All metrics

List of Metrics, Descriptors and Metric Presets available in Evidently.

How to use this page

This is a reference page. It shows all the available Metrics, Descriptors and Presets.

You can use the menu on the right to navigate the sections. We organize the Metrics by logical groups. Note that these groups do not match the Presets with a similar name. For example, there are more Data Quality Metrics than included in the DataQualityPreset.

How to read the tables

  • Name: the name of the Metric.

  • Description: plain text explanation. For Metrics, we also specify whether it applies to the whole dataset or individual columns.

  • Parameters: required and optional parameters for the Metric or Preset. We also specify the defaults that apply if you do not pass a custom parameter.

Metric visualizations. Each Metric includes a default render. To see the visualization, navigate to the example notebooks and run the notebook with all Metrics or Metric Presets.

We are doing our best to maintain this page up to date. In case of discrepancies, check the "All metrics" notebook in examples. If you notice an error, please send us a pull request with an update!

Metric Presets

Defaults: Presets use the default parameters for each Metric. You can see them in the tables below.

Data Quality Preset

DataQualityPreset captures column and dataset summaries. Input columns are required. Prediction and target are optional.

Composition:

  • DatasetSummaryMetric()

  • ColumnSummaryMetric() for all or specified сolumns

  • DatasetMissingValuesMetric()

Optional parameters:

  • columns

Data Drift Preset

DataDriftPreset evaluates the data distribution drift in all individual columns, and share of drifting columns in the dataset. Input columns are required.

Composition:

  • DataDriftTable() for all or specified columns

  • DatasetDriftMetric() for all or specified columns

Optional parameters:

  • columns

  • stattest

  • cat_stattest

  • num_stattest

  • per_column_stattest

  • text_stattest

  • stattest_threshold

  • cat_stattest_threshold

  • num_stattest_threshold

  • per_column_stattest_threshold

  • text_stattest_threshold

  • embeddings

  • embeddings_drift_method

  • drift_share

How to set data drift parameters, embeddings drift parameters.

Target Drift Preset

TargetDriftPreset evaluates the prediction or target drift. Target and/or prediction is required. Input features are optional.

Composition:

  • ColumnDriftMetric() for target and/or prediction columns

  • ColumnCorrelationsMetric() for target and/or prediction columns

  • TargetByFeaturesTable() for all or specified columns

  • ColumnValuePlot() for target and/or prediction columns - if the task is regression

Optional parameters:

  • columns

  • stattest

  • cat_stattest

  • num_stattest

  • per_column_stattest

  • stattest_threshold

  • cat_stattest_threshold

  • num_stattest_threshold

  • per_column_stattest_threshold

How to set data drift parameters.

Regression Preset

RegressionPreset evaluates the quality of a regression model.
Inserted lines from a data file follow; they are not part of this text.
-- ==== Sys2Proof/Laws/Stream.lean ====
section
/-! SUPPORT. The laws of the bit streams behind ENCODE and DECODE (20_memory.md R63; 41_encode.md R144; 40_decode.md R120): which byte or
index a bit belongs to, streams of joined lists, and the bits of the symbols and bytes cut from a stream. -/

namespace Sys2Proof.Machine

/-! ### Bits of bytes and of indices -/

theorem streamBit_at (d : List Byte) (q r : Nat) (h : r < 8) : streamBit d (8 * q + r) = (d.getD q 0#8).getMsbD r := by
  unfold streamBit
  rw [show (8 * q + r) / 8 = q by omega, show (8 * q + r) % 8 = r by omega]

theorem symbolBit_at (vs : List Symbol) (q r : Nat) (h : r < 5) : symbolBit vs (5 * q + r) = (vs.getD q 0#5).getMsbD r := by
  unfold symbolBit
  rw [show (5 * q + r) / 5 = q by omega, show (5 * q + r) % 5 = r by omega]

/-- Past the end the stream is 0, the zero-fill of R138. -/
theorem streamBit_past (d : List Byte) (k : Nat) (h : 8 * d.length ≤ k) : streamBit d k = false := by
  unfold streamBit
  rw [List.getD_eq_default _ _ (by omega)]
  simp

theorem streamBit_append_left (d e : List Byte) (k : Nat) (h : k < 8 * d.length) : streamBit (d ++ e) k = streamBit d k := by
  unfold streamBit
  rw [List.getD_append _ _ _ _ (by omega)]

theorem streamBit_append_right (d e : List Byte) (k : Nat) : streamBit (d ++ e) (8 * d.length + k) = streamBit e k := by
  unfold streamBit
  rw [List.getD_append_right _ _ _ _ (by omega), show (8 * d.length + k) / 8 - d.length = k / 8 by omega,
    show (8 * d.length + k) % 8 = k % 8 by omega]

theorem symbolBit_append_left (vs ws : List Symbol) (k : Nat) (h : k < 5 * vs.length) : symbolBit (vs ++ ws) k = symbolBit vs k := by
  unfold symbolBit
  rw [List.getD_append _ _ _ _ (by omega)]

/-- The five bits a new index adds to the stream. -/
theorem symbolBit_snoc (vs : List Symbol) (v : Symbol) (r : Nat) (h : r < 5) : symbolBit (vs ++ [v]) (5 * vs.length + r) = v.getMsbD r := by
  rw [symbolBit_at _ _ _ h, List.getD_append_right _ _ _ _ (Nat.le_refl _)]
  simp

/-! ### A value from its bits, the first uppermost -/

theorem textSymbol_bit (d : List Byte) (j r : Nat) (h : r < 5) : (textSymbol d j).getMsbD r = streamBit d (5 * j + r) := by
  rw [textSymbol, BitVec.getMsbD_ofBoolListBE]
  interval_cases r <;> rfl

theorem decodedByte_bit (vs : List Symbol) (j r : Nat) (h : r < 8) : (decodedByte vs j).getMsbD r = symbolBit vs (8 * j + r) := by
  rw [decodedByte, BitVec.getMsbD_ofBoolListBE]
  interval_cases r <;> rfl

theorem eq_of_msbs {w : Nat} {x y : BitVec w} (h : ∀ r, r < w → x.getMsbD r = y.getMsbD r) : x = y :=
  BitVec.eq_of_getMsbD_eq h

/-- A symbol is what its five bits say. -/
theorem textSymbol_eq {d : List Byte} {j : Nat} {v : Symbol} (h : ∀ r, r < 5 → v.getMsbD r = streamBit d (5 * j + r)) : v = textSymbol d j :=
  eq_of_msbs fun r hr => (h r hr).trans (textSymbol_bit d j r hr).symm

/-- A byte is what its eight bits say. -/
theorem decodedByte_eq {vs : List Symbol} {j : Nat} {c : Byte} (h : ∀ r, r < 8 → c.getMsbD r = symbolBit vs (8 * j + r)) : c = decodedByte vs j :=
  eq_of_msbs fun r hr => (h r hr).trans (decodedByte_bit vs j r hr).symm

/-! ### Texts -/

@[simp] theorem encText_length (d : List Byte) : (encText d).length = (8 * d.length + 4) / 5 := by simp [encText, textLength]

theorem encText_getD (d : List Byte) (j : Nat) (c : Byte) (h : j < textLength d.length) : (encText d).getD j c = alphabet (textSymbol d j) := by
  simp [encText, List.getD_eq_getElem?_getD, List.getElem?_range h]

@[simp] theorem symbolsOf_nil : symbolsOf [] = [] := rfl

theorem symbolsOf_append (x y : List Byte) : symbolsOf (x ++ y) = symbolsOf x ++ symbolsOf y := List.filterMap_append ..

theorem symbolsOf_singleton (c : Byte) : symbolsOf [c] = (match classify c with
    | .sym v => [v]
    | _      => []) := by
  simp only [symbolsOf, List.filterMap_cons, List.filterMap_nil]
  cases classify c <;> rfl

/-- The text of any data is symbols only. -/
theorem plainText_encText (d : List Byte) : plainText (encText d) = true := by
  simp [plainText, encText, classify_alphabet]

/-- The symbols of a text are those it was made from. -/
theorem symbolsOf_encText (d : List Byte) : symbolsOf (encText d) = (List.range (textLength d.length)).map (textSymbol d) := by
  unfold symbolsOf encText
  rw [List.filterMap_map, ← List.filterMap_eq_map]
  congr 1
  funext j
  simp [classify_alphabet]

/-- The bits of a text's symbols are the bits of its data. -/
theorem symbolBit_encText (d : List Byte) (k : Nat) (h : k < 5 * textLength d.length) : symbolBit (symbolsOf (encText d)) k = streamBit d k := by
  rw [symbolsOf_encText, show k = 5 * (k / 5) + k % 5 by omega, symbolBit_at _ _ _ (by omega)]
  rw [List.getD_eq_getElem?_getD, List.getElem?_map, List.getElem?_range (by omega)]
  exact textSymbol_bit d (k / 5) (k % 5) (by omega)

@[simp] theorem decodedBytes_length (vs : List Symbol) : (decodedBytes vs).length = 5 * vs.length / 8 := by simp [decodedBytes]

theorem decodedBytes_getD (vs : List Symbol) (j : Nat) (c : Byte) (h : j < 5 * vs.length / 8) : (decodedBytes vs).getD j c = decodedByte vs j := by
  simp [decodedBytes, List.getD_eq_getElem?_getD, List.getElem?_range h]

/-- A byte whose bits are all there does not change when more symbols follow. -/
theorem decodedByte_append (vs ws : List Symbol) (j : Nat) (h : j < 5 * vs.length / 8) : decodedByte (vs ++ ws) j = decodedByte vs j :=
  decodedByte_eq fun r hr => (decodedByte_bit (vs ++ ws) j r hr).trans (symbolBit_append_left vs ws _ (by omega))

end Sys2Proof.Machine
end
Prediction and target are required. Input features are optional.

Composition:

  • RegressionQualityMetric()

  • RegressionPredictedVsActualScatter()

  • RegressionPredictedVsActualPlot()

  • RegressionErrorPlot()

  • RegressionAbsPercentageErrorPlot()

  • RegressionErrorDistribution()

  • RegressionErrorNormality()

  • RegressionTopErrorMetric()

  • RegressionErrorBiasTable() for all or specified columns

Optional parameters:

  • columns

Classification Preset

ClassificationPreset evaluates the quality of a classification model. Prediction and target are required. Input features are optional.

Composition:

  • ClassificationQualityMetric()

  • ClassificationClassBalance()

  • ClassificationConfusionMatrix()

  • ClassificationQualityByClass()

  • ClassificationClassSeparationPlot() - if probabilistic classification

  • ClassificationProbDistribution()- if probabilistic classification

  • ClassificationRocCurve() - if probabilistic classification

  • ClassificationPRCurve() - if probabilistic classification

  • ClassificationPRTable() - if probabilistic classification

  • ClassificationQualityByFeatureTable() for all or specified columns

Optional parameters:

  • columns

  • probas_threshold

Text Overview Preset

TextOverviewPreset() provides a summary for a single or multiple text columns. Text columns are required.

Composition:

  • ColumnSummaryMetric() for text descriptors for all columns. Descriptors included:

    • Sentiment()

    • SentenceCount()

    • OOV()

    • TextLength()

    • NonLetterCharacterPercentage()

  • SemanticSimilarity() between each pair of text columns, if there is more than one.

Required parameters:

  • column_name or columns list

Optional parameters:

  • descriptors list

Text Evals

TextEvals() provides a simplified interface to list Descriptors for a given text column. It it returns a summary of evaluation results.

Composition:

  • ColumnSummaryMetric() for text descriptors for the specified text column:

    • Sentiment()

    • SentenceCount()

    • OOV()

    • TextLength()

    • NonLetterCharacterPercentage()

Required parameters:

  • column_name

RecSys (Recommender System) Preset

RecsysPreset evaluates the quality of the recommender system. Recommendations and true relevance scores are required. For some metrics, training data and item features are required.

Composition:

  • PrecisionTopKMetric()

  • RecallTopKMetric()

  • FBetaTopKMetric()

  • MAPKMetric()

  • NDCGKMetric()

  • MRRKMetric()

  • HitRateKMetric()

  • PersonalizationMetric()

  • PopularityBias()

  • RecCasesTable()

  • ScoreDistribution()

  • DiversityMetric()

  • SerendipityMetric()

  • NoveltyMetric()

  • ItemBiasMetric() (pass column as a parameter)

  • UserBiasMetric()(pass column as a parameter)

Required parameter:

  • k

Optional parameters:

  • min_rel_score: Optional[int]

  • no_feedback_users: bool

  • normalize_arp: bool

  • user_ids: Optional[List[Union[int, str]]]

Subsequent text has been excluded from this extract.